## Your assignment:
Give back the whole listing exactly as shown.

--

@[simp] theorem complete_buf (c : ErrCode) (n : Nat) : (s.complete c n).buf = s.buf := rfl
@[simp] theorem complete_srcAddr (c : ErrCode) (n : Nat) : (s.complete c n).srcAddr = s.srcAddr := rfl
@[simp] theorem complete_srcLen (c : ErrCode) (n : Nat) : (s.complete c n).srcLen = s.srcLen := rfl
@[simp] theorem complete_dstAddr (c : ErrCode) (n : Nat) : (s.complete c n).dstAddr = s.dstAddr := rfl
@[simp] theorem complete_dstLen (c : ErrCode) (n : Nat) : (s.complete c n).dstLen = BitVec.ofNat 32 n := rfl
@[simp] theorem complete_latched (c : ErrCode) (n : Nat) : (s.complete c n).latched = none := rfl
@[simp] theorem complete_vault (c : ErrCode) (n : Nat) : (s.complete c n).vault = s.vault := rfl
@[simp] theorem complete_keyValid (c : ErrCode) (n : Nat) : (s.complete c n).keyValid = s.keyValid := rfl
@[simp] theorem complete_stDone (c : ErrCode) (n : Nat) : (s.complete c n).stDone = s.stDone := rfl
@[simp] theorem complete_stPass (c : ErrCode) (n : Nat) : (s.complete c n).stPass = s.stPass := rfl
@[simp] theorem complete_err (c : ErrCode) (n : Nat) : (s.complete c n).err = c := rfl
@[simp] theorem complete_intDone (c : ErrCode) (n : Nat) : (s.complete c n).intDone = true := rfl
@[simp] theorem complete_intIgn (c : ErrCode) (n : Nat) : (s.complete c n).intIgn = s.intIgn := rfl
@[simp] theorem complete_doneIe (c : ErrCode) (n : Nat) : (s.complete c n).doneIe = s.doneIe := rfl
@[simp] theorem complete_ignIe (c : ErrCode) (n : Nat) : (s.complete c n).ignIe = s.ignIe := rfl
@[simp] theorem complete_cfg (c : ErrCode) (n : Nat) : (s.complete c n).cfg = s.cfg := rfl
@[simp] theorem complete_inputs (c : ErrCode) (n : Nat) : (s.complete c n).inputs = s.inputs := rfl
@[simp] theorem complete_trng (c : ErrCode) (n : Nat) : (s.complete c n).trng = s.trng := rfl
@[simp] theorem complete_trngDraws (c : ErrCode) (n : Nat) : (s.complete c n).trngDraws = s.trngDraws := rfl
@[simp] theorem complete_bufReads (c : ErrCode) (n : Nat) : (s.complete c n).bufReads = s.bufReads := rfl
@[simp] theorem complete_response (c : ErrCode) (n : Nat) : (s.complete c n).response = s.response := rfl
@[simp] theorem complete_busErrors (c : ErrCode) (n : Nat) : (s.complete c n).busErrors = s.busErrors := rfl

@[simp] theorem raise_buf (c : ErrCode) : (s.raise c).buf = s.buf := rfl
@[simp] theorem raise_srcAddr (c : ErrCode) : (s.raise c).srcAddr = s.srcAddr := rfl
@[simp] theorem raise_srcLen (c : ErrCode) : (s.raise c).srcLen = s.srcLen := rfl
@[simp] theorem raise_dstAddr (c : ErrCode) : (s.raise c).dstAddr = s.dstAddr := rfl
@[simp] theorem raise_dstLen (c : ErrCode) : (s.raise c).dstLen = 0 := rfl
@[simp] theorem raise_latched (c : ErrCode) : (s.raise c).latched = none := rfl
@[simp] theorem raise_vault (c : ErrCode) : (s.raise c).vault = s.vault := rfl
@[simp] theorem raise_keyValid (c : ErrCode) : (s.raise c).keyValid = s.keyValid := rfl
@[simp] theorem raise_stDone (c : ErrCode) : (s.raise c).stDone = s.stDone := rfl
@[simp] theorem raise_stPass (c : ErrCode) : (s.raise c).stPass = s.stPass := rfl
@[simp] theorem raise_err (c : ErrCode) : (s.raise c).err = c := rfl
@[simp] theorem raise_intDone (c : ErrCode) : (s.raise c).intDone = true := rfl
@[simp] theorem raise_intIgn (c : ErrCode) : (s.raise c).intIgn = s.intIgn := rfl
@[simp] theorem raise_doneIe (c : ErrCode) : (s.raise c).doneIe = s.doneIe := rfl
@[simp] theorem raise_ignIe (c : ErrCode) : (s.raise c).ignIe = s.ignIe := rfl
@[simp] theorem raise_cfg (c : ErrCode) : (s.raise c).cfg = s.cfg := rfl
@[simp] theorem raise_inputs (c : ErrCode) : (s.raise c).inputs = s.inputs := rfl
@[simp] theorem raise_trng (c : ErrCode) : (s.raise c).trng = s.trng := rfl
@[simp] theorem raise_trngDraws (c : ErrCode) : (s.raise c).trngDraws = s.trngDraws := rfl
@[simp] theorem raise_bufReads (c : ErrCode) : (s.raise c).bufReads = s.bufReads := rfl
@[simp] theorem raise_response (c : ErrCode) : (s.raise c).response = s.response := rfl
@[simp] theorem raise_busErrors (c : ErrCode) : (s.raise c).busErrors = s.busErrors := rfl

--

## Answer to the exercise:
@[simp] theorem complete_buf (c : ErrCode) (n : Nat) : (s.complete c n).buf = s.buf := rfl
@[simp] theorem complete_srcAddr (c : ErrCode) (n : Nat) : (s.complete c n).srcAddr = s.srcAddr := rfl
@[simp] theorem complete_srcLen (c : ErrCode) (n : Nat) : (s.complete c n).srcLen = s.srcLen := rfl
@[simp] theorem complete_dstAddr (c : ErrCode) (n : Nat) : (s.complete c n).dstAddr = s.dstAddr := rfl
@[simp] theorem complete_dstLen (c : ErrCode) (n : Nat) : (s.complete c n).dstLen = BitVec.ofNat 32 n := rfl
@[simp] theorem complete_latched (c : ErrCode) (n : Nat) : (s.complete c n).latched = none := rfl
@[simp] theorem complete_vault (c : ErrCode) (n : Nat) : (s.complete c n).vault = s.vault := rfl
@[simp] theorem complete_keyValid (c : ErrCode) (n : Nat) : (s.complete c n).keyValid = s.keyValid := rfl
@[simp] theorem complete_stDone (c : ErrCode) (n : Nat) : (s.complete c n).stDone = s.stDone := rfl
@[simp] theorem complete_stPass (c : ErrCode) (n : Nat) : (s.complete c n).stPass = s.stPass := rfl
@[simp] theorem complete_err (c : ErrCode) (n : Nat) : (s.complete c n).err = c := rfl
@[simp] theorem complete_intDone (c : ErrCode) (n : Nat) : (s.complete c n).intDone = true := rfl
@[simp] theorem complete_intIgn (c : ErrCode) (n : Nat) : (s.complete c n).intIgn = s.intIgn := rfl
@[simp] theorem complete_doneIe (c : ErrCode) (n : Nat) : (s.complete c n).doneIe = s.doneIe := rfl
@[simp] theorem complete_ignIe (c : ErrCode) (n : Nat) : (s.complete c n).ignIe = s.ignIe := rfl
@[simp] theorem complete_cfg (c : ErrCode) (n : Nat) : (s.complete c n).cfg = s.cfg := rfl
@[simp] theorem complete_inputs (c : ErrCode) (n : Nat) : (s.complete c n).inputs = s.inputs := rfl
@[simp] theorem complete_trng (c : ErrCode) (n : Nat) : (s.complete c n).trng = s.trng := rfl
@[simp] theorem complete_trngDraws (c : ErrCode) (n : Nat) : (s.complete c n).trngDraws = s.trngDraws := rfl
@[simp] theorem complete_bufReads (c : ErrCode) (n : Nat) : (s.complete c n).bufReads = s.bufReads := rfl
@[simp] theorem complete_response (c : ErrCode) (n : Nat) : (s.complete c n).response = s.response := rfl
@[simp] theorem complete_busErrors (c : ErrCode) (n : Nat) : (s.complete c n).busErrors = s.busErrors := rfl

@[simp] theorem raise_buf (c : ErrCode) : (s.raise c).buf = s.buf := rfl
@[simp] theorem raise_srcAddr (c : ErrCode) : (s.raise c).srcAddr = s.srcAddr := rfl
@[simp] theorem raise_srcLen (c : ErrCode) : (s.raise c).srcLen = s.srcLen := rfl
@[simp] theorem raise_dstAddr (c : ErrCode) : (s.raise c).dstAddr = s.dstAddr := rfl
@[simp] theorem raise_dstLen (c : ErrCode) : (s.raise c).dstLen = 0 := rfl
@[simp] theorem raise_latched (c : ErrCode) : (s.raise c).latched = none := rfl
@[simp] theorem raise_vault (c : ErrCode) : (s.raise c).vault = s.vault := rfl
@[simp] theorem raise_keyValid (c : ErrCode) : (s.raise c).keyValid = s.keyValid := rfl
@[simp] theorem raise_stDone (c : ErrCode) : (s.raise c).stDone = s.stDone := rfl
@[simp] theorem raise_stPass (c : ErrCode) : (s.raise c).stPass = s.stPass := rfl
@[simp] theorem raise_err (c : ErrCode) : (s.raise c).err = c := rfl
@[simp] theorem raise_intDone (c : ErrCode) : (s.raise c).intDone = true := rfl
@[simp] theorem raise_intIgn (c : ErrCode) : (s.raise c).intIgn = s.intIgn := rfl
@[simp] theorem raise_doneIe (c : ErrCode) : (s.raise c).doneIe = s.doneIe := rfl
@[simp] theorem raise_ignIe (c : ErrCode) : (s.raise c).ignIe = s.ignIe := rfl
@[simp] theorem raise_cfg (c : ErrCode) : (s.raise c).cfg = s.cfg := rfl
@[simp] theorem raise_inputs (c : ErrCode) : (s.raise c).inputs = s.inputs := rfl
@[simp] theorem raise_trng (c : ErrCode) : (s.raise c).trng = s.trng := rfl
@[simp] theorem raise_trngDraws (c : ErrCode) : (s.raise c).trngDraws = s.trngDraws := rfl
@[simp] theorem raise_bufReads (c : ErrCode) : (s.raise c).bufReads = s.bufReads := rfl
@[simp] theorem raise_response (c : ErrCode) : (s.raise c).response = s.response := rfl
@[simp] theorem raise_busErrors (c : ErrCode) : (s.raise c).busErrors = s.busErrors := rfl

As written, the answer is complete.